Go through the entries below and copy every line that holds the word "decode".

Saved data entries:
· · · · · · ·
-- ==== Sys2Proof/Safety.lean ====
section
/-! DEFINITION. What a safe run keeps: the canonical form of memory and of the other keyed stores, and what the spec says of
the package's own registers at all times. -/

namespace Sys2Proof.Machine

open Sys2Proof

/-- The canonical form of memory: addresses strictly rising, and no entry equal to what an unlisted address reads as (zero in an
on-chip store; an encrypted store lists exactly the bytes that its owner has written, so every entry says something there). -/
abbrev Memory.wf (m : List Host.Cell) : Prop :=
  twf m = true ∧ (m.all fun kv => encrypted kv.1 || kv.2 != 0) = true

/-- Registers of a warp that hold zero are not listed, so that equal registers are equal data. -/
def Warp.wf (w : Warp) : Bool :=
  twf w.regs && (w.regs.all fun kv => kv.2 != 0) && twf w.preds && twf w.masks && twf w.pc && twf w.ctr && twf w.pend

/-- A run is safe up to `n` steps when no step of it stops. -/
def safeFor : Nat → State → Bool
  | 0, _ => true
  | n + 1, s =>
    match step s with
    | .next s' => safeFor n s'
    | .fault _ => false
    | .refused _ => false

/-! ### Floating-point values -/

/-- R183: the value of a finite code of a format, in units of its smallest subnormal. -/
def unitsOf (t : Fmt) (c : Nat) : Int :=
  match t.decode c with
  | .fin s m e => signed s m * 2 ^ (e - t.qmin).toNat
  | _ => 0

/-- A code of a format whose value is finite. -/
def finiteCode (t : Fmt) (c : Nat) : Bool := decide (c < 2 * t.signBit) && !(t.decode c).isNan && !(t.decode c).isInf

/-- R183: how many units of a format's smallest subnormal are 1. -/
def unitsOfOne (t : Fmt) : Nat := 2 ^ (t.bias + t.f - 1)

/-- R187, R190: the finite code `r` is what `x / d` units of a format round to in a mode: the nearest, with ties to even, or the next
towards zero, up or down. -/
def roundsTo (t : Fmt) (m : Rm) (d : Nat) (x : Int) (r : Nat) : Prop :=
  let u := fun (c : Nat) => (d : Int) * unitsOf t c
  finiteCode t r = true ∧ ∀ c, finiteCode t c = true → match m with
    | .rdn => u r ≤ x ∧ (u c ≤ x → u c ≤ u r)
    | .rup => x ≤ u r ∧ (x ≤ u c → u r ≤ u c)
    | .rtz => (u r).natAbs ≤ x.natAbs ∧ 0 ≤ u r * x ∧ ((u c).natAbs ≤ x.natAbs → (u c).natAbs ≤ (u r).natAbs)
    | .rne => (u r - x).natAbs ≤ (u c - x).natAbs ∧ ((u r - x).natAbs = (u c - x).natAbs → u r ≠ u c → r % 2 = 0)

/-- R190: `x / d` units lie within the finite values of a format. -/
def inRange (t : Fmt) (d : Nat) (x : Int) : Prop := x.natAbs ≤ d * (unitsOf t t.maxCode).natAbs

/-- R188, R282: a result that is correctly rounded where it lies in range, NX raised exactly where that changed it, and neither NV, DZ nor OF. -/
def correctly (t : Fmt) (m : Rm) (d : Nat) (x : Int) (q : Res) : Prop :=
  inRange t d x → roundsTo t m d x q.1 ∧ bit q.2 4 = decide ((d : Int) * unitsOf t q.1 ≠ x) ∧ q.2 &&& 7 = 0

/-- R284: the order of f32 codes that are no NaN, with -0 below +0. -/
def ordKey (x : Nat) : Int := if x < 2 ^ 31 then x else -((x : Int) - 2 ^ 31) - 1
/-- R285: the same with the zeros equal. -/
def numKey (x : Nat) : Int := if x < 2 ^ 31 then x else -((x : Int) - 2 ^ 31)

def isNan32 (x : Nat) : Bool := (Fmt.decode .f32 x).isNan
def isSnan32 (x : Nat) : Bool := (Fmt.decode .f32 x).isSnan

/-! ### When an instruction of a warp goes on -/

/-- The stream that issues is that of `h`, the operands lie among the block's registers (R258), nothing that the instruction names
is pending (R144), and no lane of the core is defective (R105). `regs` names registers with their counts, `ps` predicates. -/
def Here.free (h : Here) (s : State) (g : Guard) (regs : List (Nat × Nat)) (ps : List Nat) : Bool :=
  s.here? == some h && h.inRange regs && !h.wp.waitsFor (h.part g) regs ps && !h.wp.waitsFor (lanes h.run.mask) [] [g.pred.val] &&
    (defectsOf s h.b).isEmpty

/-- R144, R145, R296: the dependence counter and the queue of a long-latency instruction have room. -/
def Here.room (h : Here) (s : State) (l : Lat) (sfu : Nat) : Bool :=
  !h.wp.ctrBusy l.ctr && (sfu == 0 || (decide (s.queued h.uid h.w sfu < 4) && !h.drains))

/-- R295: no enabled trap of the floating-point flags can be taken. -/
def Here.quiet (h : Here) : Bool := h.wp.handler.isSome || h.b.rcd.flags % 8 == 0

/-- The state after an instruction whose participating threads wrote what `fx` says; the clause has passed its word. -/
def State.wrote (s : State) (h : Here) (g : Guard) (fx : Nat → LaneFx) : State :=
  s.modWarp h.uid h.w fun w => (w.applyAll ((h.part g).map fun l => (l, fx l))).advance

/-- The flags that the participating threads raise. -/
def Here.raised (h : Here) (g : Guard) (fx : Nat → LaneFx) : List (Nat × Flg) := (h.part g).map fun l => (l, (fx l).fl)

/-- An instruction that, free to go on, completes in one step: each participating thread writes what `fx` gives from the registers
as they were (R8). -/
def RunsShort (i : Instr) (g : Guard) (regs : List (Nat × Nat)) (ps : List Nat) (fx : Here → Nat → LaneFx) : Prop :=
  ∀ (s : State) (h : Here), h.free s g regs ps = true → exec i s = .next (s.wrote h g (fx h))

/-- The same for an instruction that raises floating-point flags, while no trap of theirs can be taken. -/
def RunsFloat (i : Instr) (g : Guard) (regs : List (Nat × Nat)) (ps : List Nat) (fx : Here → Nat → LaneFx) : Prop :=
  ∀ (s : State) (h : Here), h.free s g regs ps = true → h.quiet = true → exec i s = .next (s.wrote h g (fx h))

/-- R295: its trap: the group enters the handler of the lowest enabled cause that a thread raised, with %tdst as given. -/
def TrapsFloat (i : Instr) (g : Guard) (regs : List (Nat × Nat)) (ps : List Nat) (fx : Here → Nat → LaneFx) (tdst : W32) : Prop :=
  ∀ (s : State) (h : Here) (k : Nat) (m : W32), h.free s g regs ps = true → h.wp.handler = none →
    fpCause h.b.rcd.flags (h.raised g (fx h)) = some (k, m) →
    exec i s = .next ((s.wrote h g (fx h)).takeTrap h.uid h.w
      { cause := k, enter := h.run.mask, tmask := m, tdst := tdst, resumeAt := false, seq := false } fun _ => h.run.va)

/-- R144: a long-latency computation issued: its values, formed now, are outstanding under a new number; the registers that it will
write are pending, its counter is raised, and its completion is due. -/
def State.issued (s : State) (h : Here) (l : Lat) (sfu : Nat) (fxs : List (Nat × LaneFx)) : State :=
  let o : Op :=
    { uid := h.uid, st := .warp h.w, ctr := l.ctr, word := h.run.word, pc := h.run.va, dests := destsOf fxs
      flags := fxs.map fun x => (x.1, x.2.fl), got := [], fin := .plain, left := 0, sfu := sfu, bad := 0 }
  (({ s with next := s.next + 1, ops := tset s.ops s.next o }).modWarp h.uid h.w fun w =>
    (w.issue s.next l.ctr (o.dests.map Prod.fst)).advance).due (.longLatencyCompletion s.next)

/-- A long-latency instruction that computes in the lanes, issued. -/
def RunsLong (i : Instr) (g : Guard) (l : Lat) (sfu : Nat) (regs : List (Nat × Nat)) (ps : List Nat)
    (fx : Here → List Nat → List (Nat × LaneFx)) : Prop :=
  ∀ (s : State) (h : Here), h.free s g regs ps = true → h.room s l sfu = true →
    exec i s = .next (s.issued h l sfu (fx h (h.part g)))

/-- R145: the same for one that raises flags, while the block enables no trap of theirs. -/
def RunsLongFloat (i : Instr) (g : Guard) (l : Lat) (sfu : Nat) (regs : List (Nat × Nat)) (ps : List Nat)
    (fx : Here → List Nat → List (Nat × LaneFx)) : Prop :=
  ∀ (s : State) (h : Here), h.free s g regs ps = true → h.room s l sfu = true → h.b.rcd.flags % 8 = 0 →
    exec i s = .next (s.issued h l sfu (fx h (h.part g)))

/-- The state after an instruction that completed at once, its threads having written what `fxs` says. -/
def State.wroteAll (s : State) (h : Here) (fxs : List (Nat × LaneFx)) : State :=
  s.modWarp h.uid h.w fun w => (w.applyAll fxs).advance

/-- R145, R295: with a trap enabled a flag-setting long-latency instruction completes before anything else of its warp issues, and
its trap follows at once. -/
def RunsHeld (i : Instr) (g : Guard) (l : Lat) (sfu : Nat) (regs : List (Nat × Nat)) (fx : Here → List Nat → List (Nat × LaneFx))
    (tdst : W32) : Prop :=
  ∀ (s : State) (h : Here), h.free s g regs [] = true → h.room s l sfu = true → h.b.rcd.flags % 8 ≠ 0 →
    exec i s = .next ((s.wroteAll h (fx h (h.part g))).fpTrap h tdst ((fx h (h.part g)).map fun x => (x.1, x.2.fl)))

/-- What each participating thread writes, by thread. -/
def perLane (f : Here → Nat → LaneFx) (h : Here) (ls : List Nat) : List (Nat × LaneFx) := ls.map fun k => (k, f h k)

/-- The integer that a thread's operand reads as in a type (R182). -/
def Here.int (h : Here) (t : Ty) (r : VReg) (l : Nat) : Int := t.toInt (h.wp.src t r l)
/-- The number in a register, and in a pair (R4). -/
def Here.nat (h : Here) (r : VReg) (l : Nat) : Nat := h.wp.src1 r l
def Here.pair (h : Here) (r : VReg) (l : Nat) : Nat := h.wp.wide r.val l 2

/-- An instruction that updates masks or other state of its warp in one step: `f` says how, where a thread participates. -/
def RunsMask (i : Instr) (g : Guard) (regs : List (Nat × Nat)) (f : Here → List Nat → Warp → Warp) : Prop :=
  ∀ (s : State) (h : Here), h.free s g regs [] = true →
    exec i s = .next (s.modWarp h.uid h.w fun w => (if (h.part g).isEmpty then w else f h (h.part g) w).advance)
· · · · · · ·
Your response:
  match t.decode c with
def finiteCode (t : Fmt) (c : Nat) : Bool := decide (c < 2 * t.signBit) && !(t.decode c).isNan && !(t.decode c).isInf
def isNan32 (x : Nat) : Bool := (Fmt.decode .f32 x).isNan
def isSnan32 (x : Nat) : Bool := (Fmt.decode .f32 x).isSnan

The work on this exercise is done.